Task goal | In the entries that follow, the lines from the one with "lo ≤ v && v ≤ hi" through the one with "ALN_PORT_REPAIR_P | ALN_PORT_REPAIR_Q" are the ones to write out, exactly and with both ends included. Nothing else should appear.

Collected data |
Start of Block

-- ==== Sys2Proof/Machine/Regs.lean ====
section
/-!
DEFINITION. The register map: every register of the device's 64 MiB register space, with its block offset, its
replication (R7, R15), its fields, their types (R9), their reset values (R11) and their reserved encodings (R10).
Each entry follows the register section of the chapter of spec/ that describes its block; a field handle
`F.<REGISTER>.<FIELD>` names one field of one register.
-/

namespace Sys2Proof.Machine

/-- Field types of R9.  `srwo` is a field that is both SRW and WO (CKR_RESET_CTL.WARM). -/
inductive FType where
  | rw | ro | wo | w1c | w1s | rwl | srw | srwo
  deriving DecidableEq, Repr

/-- The encodings a field's table does not list as reserved (R10). -/
inductive Enc where
  /-- every encoding is legal -/
  | any
  /-- the encodings from `lo` to `hi` are legal -/
  | range (lo hi : Nat)
  /-- DBG_AUTH_CTL.KEY_SLOT: 0xFF or 0 to 3 -/
  | keySlot
  deriving DecidableEq, Repr

/-- Is `v` a legal (not reserved) encoding? -/
def Enc.ok : Enc → Nat → Bool
  | .any, _ => true
  | .range lo hi, v => lo ≤ v && v ≤ hi
  | .keySlot, v => v == 255 || v ≤ 3

/-- The registers, by the names the spec gives them. -/
inductive Reg where
  | ALN_CFG | ALN_SUMMARY | ALN_FEAT | ALN_PORT_CTL | ALN_PORT_STATUS
  | ALN_PORT_TRAINED | ALN_PORT_FENCE | ALN_PORT_CAP | ALN_PORT_REPAIR_P | ALN_PORT_REPAIR_Q
  | ALN_PORT_CNT | ALN_PORT_SIG | CD_IDENT | BEAT_CFG | BEAT_CTL
  | BEAT_STATUS | BEAT_COUNT | BEAT_FINE | BEAT_LOAD | BEAT_MON
  | BEAT_SKEW | BEAT_CNT_A | BEAT_SYNC_LAST | BEAT_RQ_CFG | BEAT_RQ_CNT
  | BEAT_RQ_ACC | BEAT_RQ_SLACK | BEAT_OUT_CTL | BEAT_CNT_B | BEAT_CAL_LAST
  | HLN_GRP_CFG | HLN_GRP_STATUS | LANE_CFG | LANE_CTL | LANE_STATUS
  | LANE_WM | LANE_SC_CTL | LANE_SC_STATUS | LANE_CNT0 | LANE_CNT1
  | LANE_CNT2 | LANE_CNT3 | LANE_CNT4 | LANE_HITS_IN | LANE_HITS_OUT
  | LANE_HITS_SUPP | LANE_HITS_DROP | LANE_SC_CNT | LANE_TX_CNT | LANE_SC_TXBUF
  | LANE_SC_RXBUF | CTX_CFG | CTX_STATUS | CTX_CNT0 | CTX_CNT1
  | CTX_BANK_WAIT | CTX_EPOCH | CTX_EPOCH_BEAT | CTX_BANK_OVL | CTX_LANE_DROP
  | TRG_CFG | TRG_STATUS | TRG_CNT0 | TRG_CNT1 | TRG_VETO0
  | TRG_VETO1 | TRG_CMB_STATE | TRG_LAST_ACC | TRG_UNIT_STATUS | TRG_UNIT_SWAP
  | TRG_UNIT_MENU | TRG_UNIT_EVAL | TRG_BIT_CNT | TRG_SK_LATE | TIO_OUT_CTL
  | TIO_STATUS | TIO_BUSY_BEATS | TIO_THR_BEATS | TIO_TRIG_CNT | TIO_IN_CFG
  | TIO_IN_STATUS | TIO_IN_CTL | TIO_IN_CNT | EVB_CFG | EVB_STATUS
  | EVB_BP_CFG | EVB_EVN_NEXT | EVB_CNT0 | EVB_CNT1 | EVB_CNT2
  | EVB_HIST_CFG | EVB_HIST_BASE | EVB_HIST_WPTR | EVB_HIST_HW | EVB_ROUTE_CFG
  | EVB_ROUTE_TMO | EVB_ROUTE_LANES | EVB_ROUTE_STATUS | EVB_ROUTE_CNT | EVB_ROUTE_EV
  | EVB_POOL_BASE | EVB_POOL_CFG | EVB_POOL_STATUS | EVB_EVQ_BASE | EVB_EVQ_CFG
  | EVB_EVQ_IDX | CORE_CTL | CORE_RVBAR | CORE_STATUS | CORE_MTIMECMP
  | CORE_MSIP | CORE_SSIP_SET | CORE_CLAIM_M | CORE_CLAIM_S | CORE_IRQ_CNT
  | L2_CTL | L2_STATUS | L2_HITS | L2_MISSES | L2_CNT0
  | DIR_STATUS | DIR_CL_FENCED | DIR_PROBE_ADDR | DIR_PROBE_DATA | DIR_SLICE_STATUS
  | DIR_SLICE_CNT0 | DIR_SLICE_CNT1 | DIR_SLICE_CNT2 | DIR_SLICE_CNT3 | PRF_CFG
  | PRF_STATUS | PRF_CNT0 | PRF_CNT1 | PRF_CNT2 | PRF_CNT3
  | PRF_CAUSE_CNT | PRF_SLICE_GRP | PRF_GRP_STATUS | PRF_GRP_INFO | STP_CFG
  | STP_STATUS | STP_CNT0 | STP_CNT1 | STP_CNT2 | STP_ENG_STATUS
  | STP_ENG_IN | STP_SLICE_SHARE | ETH_PORT_CFG | ETH_PORT_STATUS | ETH_PORT_FRAMES
  | ETH_PORT_BYTES | ETH_PORT_CNT | ETH_Q_CFG | ETH_Q_FLOW | ETH_SLICE_MAC
  | ETH_SLICE_IP4 | ETH_SLICE_IP6 | MEM_WM | MEM_WM_CNT | MEM_BURN_CFG
  | MEM_RECODE | MEM_DDR_CFG | MEM_CTL_STATUS | MEM_CTL_CNT0 | MEM_CTL_CNT1
  | MEM_CTL_LAST_UE | MEM_BURN_PTR | MEM_FLIPCTL | MEM_FLIP_ADDR | MEM_FLIP
  | MEM_PLATE_CFG_H | MEM_PLATE_CFG_D | MEM_PLATE_CNT_H | MEM_PLATE_CNT_D | STN_CFG
  | STN_STATUS | STN_RATE | STN_TRIG_MASK | STN_CNT0 | STN_CNT1
  | STN_WIN | STN_WIN_LIMIT | HIF_PORT_CFG | HIF_BAR4_SEL | HIF_PORT_STATUS
  | HIF_PORT_CNT0 | HIF_PORT_CNT1 | HIF_PORT_CNT2 | HIF_DB_CFG | HIF_RING_STATUS
  | HIF_RING_CNT0 | HIF_RING_CNT1 | HIF_RING_HALTED | HIF_RING_CFG | HIF_RING_SQ
  | HIF_RING_CQ | HIF_RING_IRQ | HIF_RING_IDX | HIF_RING_ST | HIF_EVQ_DB
  | HIF_SLICE_CFG | HIF_SLICE_USE | HIF_SLICE_STATUS | HIF_SLICE_CNT | HIF_SLICE_SUMMARY
  | HIF_SPOOF_LOG | HIF_CORE_SLICE | HIF_PLATE_OWNER_H | HIF_PLATE_OWNER_D | HIF_MSIX_OWNER
  | HIF_SLICE_CHAN | SEC_FUSE | SEC_FUSE_SERIAL | SEC_BOOT_STATUS | SEC_STATUS
  | SEC_FUSE_VKEY | SEC_FUSE_OKEY | SEC_FUSE_DIE | DBG_EN | DBG_AUTH_CTL
  | DBG_CHAIN | DBG_STATUS | DBG_CNT | DBG_AUTH_NONCE | DBG_AUTH_PUB
  | DBG_AUTH_SIG | DBG_ACC_CTL | DBG_ACC_ADDR | DBG_ACC_DATA | CDU_STATUS
  | GLB_ID | GLB_PROFILE | GLB_PROFILE_ID | CKR_STATUS | CKR_MON
  | CKR_MON_LIM | CKR_TIME | CKR_FTIME | CKR_RESET | CKR_RESET_CTL
  | CKR_DOM | PWR_STATUS | PWR_DOM_CTL | PWR_DOM_STATUS | PWR_REFTAB
  | LGR_CFG | LGR_STATUS | LGR_HOURS | LGR_WEAR | LGR_PLAN
  | EVC_NMI | EVC_PEND | EVC_SRC_CFG | EVC_SRC_CNT | MSIX_ADDR
  | MSIX_CTL | MSIX_PBA
  deriving DecidableEq, Repr

/-- One field of a register: bits `lo + w - 1` down to `lo`, its type, reset value and legal encodings.
`rst` is the reset value the field's table gives; where that table gives one that depends on the instance, it is
the value of `Field.resetAt`. -/
structure Field where
  reg : Reg
  lo : Nat
  w : Nat
  ty : FType
  rst : Nat
  enc : Enc := .any
  deriving DecidableEq, Repr

/-- One register row: where it lies in BAR0, how it is replicated (count and stride, outermost first), its fields. -/
structure RegRow where
  reg : Reg
  base : Nat
  dims : List (Nat × Nat)
  fields : List Field
  deriving DecidableEq, Repr

namespace F
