-- ==== Sys2Proof/Machine/Tbl.lean ====
section
/-!
DEFINITION. Finite tables as lists of key and value pairs: an unlisted key holds the table's default.  Setting a key
puts its pair in front and removes any older pair of the same key; setting a key to the default removes it.
-/

namespace Sys2Proof.Machine

/-- A sparse table. -/
abbrev Tbl (K V : Type) := List (K × V)

/-- The value of key `k`, `d` where unlisted. -/
def Tbl.get {K V : Type} [DecidableEq K] (t : Tbl K V) (k : K) (d : V) : V :=
  match t with
  | [] => d
  | (k', v) :: t => if k' = k then v else Tbl.get t k d

/-- The table without key `k`. -/
def Tbl.erase {K V : Type} [DecidableEq K] (t : Tbl K V) (k : K) : Tbl K V :=
  match t with
  | [] => []
  | (k', v) :: t => if k' = k then Tbl.erase t k else (k', v) :: Tbl.erase t k

/-- The table with key `k` holding `v` (`d` is the table's default). -/
def Tbl.set {K V : Type} [DecidableEq K] [DecidableEq V] (t : Tbl K V) (k : K) (v d : V) : Tbl K V :=
  if v = d then Tbl.erase t k else (k, v) :: Tbl.erase t k

/-- The value of key `k`, if listed. -/
def Tbl.find {K V : Type} [DecidableEq K] (t : Tbl K V) (k : K) : Option V :=
  match t with
  | [] => none
  | (k', v) :: t => if k' = k then some v else Tbl.find t k

/-- The table with key `k` holding `v`, for tables without a default value. -/
def Tbl.put {K V : Type} [DecidableEq K] (t : Tbl K V) (k : K) (v : V) : Tbl K V :=
  (k, v) :: Tbl.erase t k

/-- Every listed value, changed by `f`. -/
def Tbl.mapVals {K V : Type} (t : Tbl K V) (f : K → V → V) : Tbl K V := t.map (fun p => (p.1, f p.1 p.2))

end Sys2Proof.Machine
end

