-- ==== Sys2Proof/Machine/StateCompute.lean ====
section
/-!
DEFINITION. The state of the package's population, the event controller's messages, the Graver harts, the caches, the
coherence directory, proofs and the memories, beyond what their registers hold (chapters 8, 9, 10, 12 and 20 of
spec/).
-/

namespace Sys2Proof.Machine

/-! ## Variant (R1–R6) -/

/-- Compute sites field of the ordering code (R1). -/
inductive Sites where
  | h12 | h8 | h4
  deriving DecidableEq, Repr

/-- Compute build field of the ordering code (R1, R5). -/
inductive Build where
  | c3 | c4
  deriving DecidableEq, Repr

/-- Guest sites field of the ordering code (R1). -/
inductive Guests where
  | g0 | g1 | g2
  deriving DecidableEq, Repr

/-- A variant (R1); fixed for the life of a package. -/
structure Variant where
  /-- compute sites of the ordering code (R1) -/
  sites : Sites
  /-- compute build of the ordering code (R1, R5) -/
  build : Build
  /-- guest sites of the ordering code (R1) -/
  guests : Guests
  deriving DecidableEq, Repr

/-! ## Event controller (chapter 20) -/

/-- Where a source's message goes (R525). -/
inductive EvTarget where
  | msix (port vector : Nat)
  | easel (core : Nat)
  | hartM (core : Nat)
  | hartS (core : Nat)
  deriving DecidableEq, Repr

/-- A message on its way from the event controller to a compute hart (R222). -/
structure EvMsg where
  source : Nat
  target : EvTarget
  deriving DecidableEq, Repr

/-- An interrupt an easel core holds: source number, and whether it came as NMI (R455, R526). -/
structure EaselIrq where
  core : Nat
  source : Nat
  nmi : Bool
  deriving DecidableEq, Repr

structure EvcState where
  /-- sources with a firing held for the end of their RATE interval (R527) -/
  held : List Nat
  /-- sources whose RATE interval is running (R527) -/
  interval : List Nat
  /-- messages sent to compute harts and not yet offered, oldest first -/
  flight : List EvMsg
  /-- messages a full claim FIFO or an OFF cluster refused, oldest first (R222, R484) -/
  waiting : List EvMsg
  /-- interrupts delivered to easel cores, oldest first -/
  easel : List EaselIrq
  deriving DecidableEq, Repr

/-! ## Harts (chapter 8) -/

/-- A TLB entry, tagged with the world in force when it was filled (R205). -/
structure TlbEntry where
  ns : Bool
  asid : Nat
  vpn : Nat
  level : Nat
  pte : Nat
  deriving DecidableEq, Repr

/-- A predictor entry's tag (R219). -/
structure PredEntry where
  ns : Bool
  slice : Nat
  pc : Nat
  deriving DecidableEq, Repr

/-- One entry of the merging buffer (R231): a line and the bytes stored to it, by offset in the line. -/
structure MbEntry where
  line : Nat
  bytes : Tbl Nat (BitVec 8)
  deriving DecidableEq, Repr
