-- ==== Sys2Proof/Machine/State.lean ====
section
/-!
DEFINITION. The state of the device as plain data, the reasons a step can stop, and the state after reset.
-/

namespace Sys2Proof.Machine

/-- Key of a register field instance: register, instance number, lowest bit. -/
structure RegKey where
  reg : Reg
  idx : Nat
  lo : Nat
  deriving DecidableEq, Repr

/-- The device. -/
structure State where
  /-- commands waiting, first in, first out -/
  pending : List Instr
  /-- the variant of the package -/
  hw : Variant
  /-- values of register field instances; an unlisted one holds its reset value -/
  regs : Tbl RegKey Nat
  /-- counter that supplies the free values (the model's own) -/
  fresh : Nat
  /-- data returned by the last read that is a command of its own (the model's own) -/
  rdata : Nat
  evc : EvcState
  harts : Tbl Nat Hart
  l2 : Tbl Nat L2State
  dir : DirState
  groups : Tbl Nat Group
  mem : MemState
  beat : BeatState
  lanes : Tbl Nat Lane
  ctx : CtxState
  trg : TrgState
  tio : TioState
  evb : EvbState
  guests : Tbl Nat GuestSite
  aln : AlnState
  stp : StpState
  eth : EthState
  hif : HifState
  fuses : Fuses
  vellum : Vellum
  boot : BootState
  dbg : DbgState
  ckr : CkrState
  pwr : PwrState
  pins : Pins
  lgr : LgrState
  deriving DecidableEq, Repr

/-- Reasons a step stops with a fault.  None of the device's commands faults: every error the spec describes is an
effect on the state. -/
inductive Fault where
  /-- No meaning raises it: the type is kept inhabited for the interface.  Safe. -/
  | none
  deriving DecidableEq, Repr

/-- Reasons a command has no meaning. -/
inductive Refusal where
  /-- Raised by the dispatch for a command that has no meaning: by none now, every command having one.  Safe. -/
  | notModelled (mnemonic : String)
  deriving DecidableEq, Repr

/-! ## The state after reset -/

def Hart.init : Hart :=
  { pc := 0, x := [], f := [], v := [], csr := [], claimM := [], claimS := [], mb := [], l1d := [], l1i := [], tlb := [],
    pred := [], resv := none, resvDefer := false, miss := none, io := none, proof := none, lastTs := none,
    lastTrap := none, trapRepeats := 0, beatF := 0, haltPending := false, bootBad := none }

def L2State.init : L2State :=
  { lines := [], lb := [], pending := [], held := [], invAfterFlush := false, flushLeft := [], invLeft := [], aborted := [] }

def Lane.init : Lane :=
  { e := 0, good := 0, goodSeq := 0, seqHeld := false, dropped := 0, droppedId := 0, accepts := [], cmds := [],
    txPtr := 0, sc := [], sent := [], backlog := [], frames := [], nextFrame := 0, anchors := [],
    signal := false }

def Prog.init : Prog :=
  { termEn := 0, subs := [], conds := [], terms := [], sketch := [], entries := [], deadtime := 0, depth := 0,
    refill := 0, guestDl := 0, guestDefault := 0 }

def Span.init : Span := { prog := Prog.init, first := 0, swapped := false, wasDepth := 0 }

def TrgUnit.init : TrgUnit := { cur := Span.init, olds := [], shadow := none }

def PoolState.init : PoolState := { head := 0, tail := 0, recs := [], low := false, waiting := [] }

def GuestSite.init : GuestSite :=
  { spent := 0, waiting := [], lastTrig := none, words := [], sent := [], access := [], nextTag := 0 }

def AlnPort.init : AlnPort :=
  { fails := 0, limit := 0, width := 0, rate := 0, fallback := false, crcFails := 0, cap := [], sig := [], sent := [],
    admitted := false, replays := 0, last := 0, down := false }

def BeatInput.init : BeatInput := { windowOk := false, good := 0, bad := 0, agree := 0, phaseOk := false }

def DoeBox.init : DoeBox := { inbox := [], outbox := [], stage := 0, transcript := [] }

def PciePort.init : PciePort :=
  { cfg := [], bar2 := 0, bar4 := 10, flr := false, perst := true, internalErr := false, dma := [], xlatReqs := [],
    cache := [], inval := [], nextTag := 0, out := [], doe := DoeBox.init }

def Ring.init : Ring := { prefetch := [], cur := none, phase := true, pend := 0, held := none, buf := [] }

def LedgerImage.init : LedgerImage := { counts := [], plan := [], log := [], hours := 0, cycles := 0 }

def EvcState.init : EvcState := { held := [], interval := [], flight := [], waiting := [], easel := [] }

def DirState.init : DirState :=
  { entries := [], txns := [], waits := [], flight := [], replies := [], sweeping := [], probing := false, clock := 0 }

def MemState.init : MemState :=
  { cells := [], code := [], corr := [], queue := [], raw := [], reports := [], initWalk := [], wmReq := none, zeroing := [],
    dimms := [], srKept := false }

def BeatState.init : BeatState :=
  { a := BeatInput.init, b := BeatInput.init, adopting := false, swLoad := false, load := none, edges := 0,
    syncs := [], cals := [], lastLoad := none, latch := 0, rq := [], read := none, relFrom := 0, decFrom := 0, outRise := none }

def CtxState.init : CtxState := { base := [], overlay := [], slots := [], armCounter := 0, bankPtr := [], merged := [] }

def TrgState.init : TrgState :=
  { units := [], acc := [], skNext := [], packets := [], inputs := [], inNext := [], engNext := [], terms := [],
    cmbNext := 0, guestWords := [], guestLate := [], prescale := [], pass := [], origin := 0 }

def TioState.init : TioState :=
  { en := 0, enWait := [], drvWait := none, trigOut := none, raised := 0, busyOut := none, hold := 0, trans := [],
    recs := [] }

def EvbState.init : EvbState :=
  { fresh := 0, freed := [], epochs := [], fifo := [], events := [], pools := [], subs := [], queued := [],
    ctxLow := false }

def AlnState.init : AlnState := { ports := [], checkPtr := 0, dieReset := [], reqSigLoaded := false }

def StpState.init : StpState := { waiting := [], running := [], slicePtr := 0, ringPtr := [] }

def EthState.init : EthState := { ready := [], paused := [], ptr := [], sent := [] }

def HifState.init : HifState :=
  { p0 := PciePort.init, p1 := PciePort.init, rings := [], dbPtr := 0, admin := none, spoofLog := [],
    recPending := false, recovers := 0, recCause := 6 }

/-- The fuses of a device on which nothing has been blown (assumption log 6). -/
def Fuses.blank : Fuses :=
  { vendorKey := [], seed := [], serial := 0, dieId := [], ownerKey := [], ownerValid := 0, ownerRevoked := 0,
    calomSvn := 0, cfwSvn := 0, dieAuth := false, secDbgOff := false, hostPushOff := false, step := 0 }

/-- A vellum that holds nothing (assumption log 6). -/
def Vellum.blank : Vellum :=
  { slots := [], record := none, chain0 := [], chain1 := [], profiles := [], plans := [], ledger := [] }

def BootState.init : BootState :=
  { nor := [], started := false, kind := 1, push := [], pushLen := 0, waitPush := false, i3c := 0, booted := [], meas := [],
    headers := [], profile := [], entry := 0, uart := [] }

def DbgState.init : DbgState :=
  { halted := [], acc := none, nonceDue := false, check := none, lastGrant := none, chain := [], ir := [],
    honoured := false, dr := 0 }

def PwrState.init : PwrState := { req := [], queue := [], running := [], exits := [], ptr := 0, order := [] }

def LgrState.init : LgrState :=
  { acc := LedgerImage.init, next := 0, seq := 0, secs := [], capped := [], guards := [], request := [] }

/-- The device right after a cold reset, with PORESET_N still low and the supplies good (R489, R490): every register at
its reset value, every memory and table empty, and no command waiting.  The variant, fuses and vellum are what a cold
reset does not decide (assumption logs 1, 2 and 6). -/
def State.reset : State :=
  { pending := []
    hw := { sites := .h12, build := .c4, guests := .g2 }
    regs := []
    fresh := 0
    rdata := 0
    evc := EvcState.init
    harts := []
    l2 := []
    dir := DirState.init
    groups := []
    mem := MemState.init
    beat := BeatState.init
    lanes := []
    ctx := CtxState.init
    trg := TrgState.init
    tio := TioState.init
    evb := EvbState.init
    guests := []
    aln := AlnState.init
    stp := StpState.init
    eth := EthState.init
    hif := HifState.init
    fuses := Fuses.blank
    vellum := Vellum.blank
    boot := BootState.init
    dbg := DbgState.init
    ckr := { xtalBad := 0, rootBad := 0, ftRem := 0 }
    pwr := PwrState.init
    pins := { poreset := true, pwrgd := 0x3F, profileSel := 0, thermtrip := false }
    lgr := LgrState.init }

end Sys2Proof.Machine
end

End of Block

Solution below |
  | .range lo hi, v => lo ≤ v && v ≤ hi
  | .keySlot, v => v == 255 || v ≤ 3

/-- The registers, by the names the spec gives them. -/
inductive Reg where
  | ALN_CFG | ALN_SUMMARY | ALN_FEAT | ALN_PORT_CTL | ALN_PORT_STATUS
  | ALN_PORT_TRAINED | ALN_PORT_FENCE | ALN_PORT_CAP | ALN_PORT_REPAIR_P | ALN_PORT_REPAIR_Q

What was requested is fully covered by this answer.